**Requirement:** Transcribe the listing that follows exactly, from its first line to its last.
BEGIN Excerpted records
-- ==== Sys2Proof/Machine/VecCmp.lean ====
section
/-! DEFINITION. Compares and thresholds (10_vector R209). -/

namespace Sys2Proof.Machine

open Sys2Proof

/-- An integer compare: the mask of the relation; both sources count for VOID. -/
def intCompare (r : Rel) (ka kb u : Bool) (e : ElemTy) (b a d : RegNum) (s : State) : Out :=
  vecWord2 e ka kb b a d (fun x y =>
    let w := ElemTy.bits e
    withVoid e [x, y] (lanes2 e (fun p q => (maskOf w (intRel r u w p q), 0)) x y)) s

def floatCompare (r : Rel) (ka kb : Bool) (e : ElemTy) (b a d : RegNum) (s : State) : Out :=
  vecWord2 e ka kb b a d (fun x y =>
    withVoid e [x, y] (lanes2 e (fun p q =>
      let (h, fl) := floatRel (ElemTy.fmt e) r p q
      (maskOf (ElemTy.bits e) h, fl)) x y)) s

/-- `fthr`: every element of A against element 0 of B, the only element of B that is read (R202). -/
def threshold (r : Rel) (ka kb : Bool) (e : ElemTy) (b a d : RegNum) (s : State) : Out :=
  vecWord2 e ka kb b a d (fun x y =>
    let t := ((lanes e y)[0]?).getD 0
    let (v, fl) := lanes1 e (fun p =>
      let (h, g) := thresholdRel (ElemTy.fmt e) r p t
      (maskOf (ElemTy.bits e) h, g)) x
    (v, fl ||| voidSeen e (lanes e x) ||| voidSeen e [t])) s

def execVcmpEq (ka kb u : Bool) (e : ElemTy) (b a d : RegNum) (s : State) : Out := intCompare .eq ka kb u e b a d s
def execVcmpNe (ka kb u : Bool) (e : ElemTy) (b a d : RegNum) (s : State) : Out := intCompare .ne ka kb u e b a d s
def execVcmpLt (ka kb u : Bool) (e : ElemTy) (b a d : RegNum) (s : State) : Out := intCompare .lt ka kb u e b a d s
def execVcmpLe (ka kb u : Bool) (e : ElemTy) (b a d : RegNum) (s : State) : Out := intCompare .le ka kb u e b a d s
def execVcmpGt (ka kb u : Bool) (e : ElemTy) (b a d : RegNum) (s : State) : Out := intCompare .gt ka kb u e b a d s
def execVcmpGe (ka kb u : Bool) (e : ElemTy) (b a d : RegNum) (s : State) : Out := intCompare .ge ka kb u e b a d s
def execFcmpEq (ka kb : Bool) (e : ElemTy) (b a d : RegNum) (s : State) : Out := floatCompare .eq ka kb e b a d s
def execFcmpNe (ka kb : Bool) (e : ElemTy) (b a d : RegNum) (s : State) : Out := floatCompare .ne ka kb e b a d s
def execFcmpLt (ka kb : Bool) (e : ElemTy) (b a d : RegNum) (s : State) : Out := floatCompare .lt ka kb e b a d s
def execFcmpLe (ka kb : Bool) (e : ElemTy) (b a d : RegNum) (s : State) : Out := floatCompare .le ka kb e b a d s
def execFcmpGt (ka kb : Bool) (e : ElemTy) (b a d : RegNum) (s : State) : Out := floatCompare .gt ka kb e b a d s
def execFcmpGe (ka kb : Bool) (e : ElemTy) (b a d : RegNum) (s : State) : Out := floatCompare .ge ka kb e b a d s
def execFthrGe (ka kb : Bool) (e : ElemTy) (b a d : RegNum) (s : State) : Out := threshold .ge ka kb e b a d s
def execFthrLt (ka kb : Bool) (e : ElemTy) (b a d : RegNum) (s : State) : Out := threshold .lt ka kb e b a d s

end Sys2Proof.Machine
end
END Excerpted records
**Your response:**
-- ==== Sys2Proof/Machine/VecCmp.lean ====
section
/-! DEFINITION. Compares and thresholds (10_vector R209). -/

namespace Sys2Proof.Machine

open Sys2Proof

/-- An integer compare: the mask of the relation; both sources count for VOID. -/
def intCompare (r : Rel) (ka kb u : Bool) (e : ElemTy) (b a d : RegNum) (s : State) : Out :=
  vecWord2 e ka kb b a d (fun x y =>
    let w := ElemTy.bits e
    withVoid e [x, y] (lanes2 e (fun p q => (maskOf w (intRel r u w p q), 0)) x y)) s

def floatCompare (r : Rel) (ka kb : Bool) (e : ElemTy) (b a d : RegNum) (s : State) : Out :=
  vecWord2 e ka kb b a d (fun x y =>
    withVoid e [x, y] (lanes2 e (fun p q =>
      let (h, fl) := floatRel (ElemTy.fmt e) r p q
      (maskOf (ElemTy.bits e) h, fl)) x y)) s

/-- `fthr`: every element of A against element 0 of B, the only element of B that is read (R202). -/
def threshold (r : Rel) (ka kb : Bool) (e : ElemTy) (b a d : RegNum) (s : State) : Out :=
  vecWord2 e ka kb b a d (fun x y =>
    let t := ((lanes e y)[0]?).getD 0
    let (v, fl) := lanes1 e (fun p =>
      let (h, g) := thresholdRel (ElemTy.fmt e) r p t
      (maskOf (ElemTy.bits e) h, g)) x
    (v, fl ||| voidSeen e (lanes e x) ||| voidSeen e [t])) s

def execVcmpEq (ka kb u : Bool) (e : ElemTy) (b a d : RegNum) (s : State) : Out := intCompare .eq ka kb u e b a d s
def execVcmpNe (ka kb u : Bool) (e : ElemTy) (b a d : RegNum) (s : State) : Out := intCompare .ne ka kb u e b a d s
def execVcmpLt (ka kb u : Bool) (e : ElemTy) (b a d : RegNum) (s : State) : Out := intCompare .lt ka kb u e b a d s
def execVcmpLe (ka kb u : Bool) (e : ElemTy) (b a d : RegNum) (s : State) : Out := intCompare .le ka kb u e b a d s
def execVcmpGt (ka kb u : Bool) (e : ElemTy) (b a d : RegNum) (s : State) : Out := intCompare .gt ka kb u e b a d s
def execVcmpGe (ka kb u : Bool) (e : ElemTy) (b a d : RegNum) (s : State) : Out := intCompare .ge ka kb u e b a d s
def execFcmpEq (ka kb : Bool) (e : ElemTy) (b a d : RegNum) (s : State) : Out := floatCompare .eq ka kb e b a d s
def execFcmpNe (ka kb : Bool) (e : ElemTy) (b a d : RegNum) (s : State) : Out := floatCompare .ne ka kb e b a d s
def execFcmpLt (ka kb : Bool) (e : ElemTy) (b a d : RegNum) (s : State) : Out := floatCompare .lt ka kb e b a d s
def execFcmpLe (ka kb : Bool) (e : ElemTy) (b a d : RegNum) (s : State) : Out := floatCompare .le ka kb e b a d s
def execFcmpGt (ka kb : Bool) (e : ElemTy) (b a d : RegNum) (s : State) : Out := floatCompare .gt ka kb e b a d s
def execFcmpGe (ka kb : Bool) (e : ElemTy) (b a d : RegNum) (s : State) : Out := floatCompare .ge ka kb e b a d s
def execFthrGe (ka kb : Bool) (e : ElemTy) (b a d : RegNum) (s : State) : Out := threshold .ge ka kb e b a d s
def execFthrLt (ka kb : Bool) (e : ElemTy) (b a d : RegNum) (s : State) : Out := threshold .lt ka kb e b a d s

end Sys2Proof.Machine
end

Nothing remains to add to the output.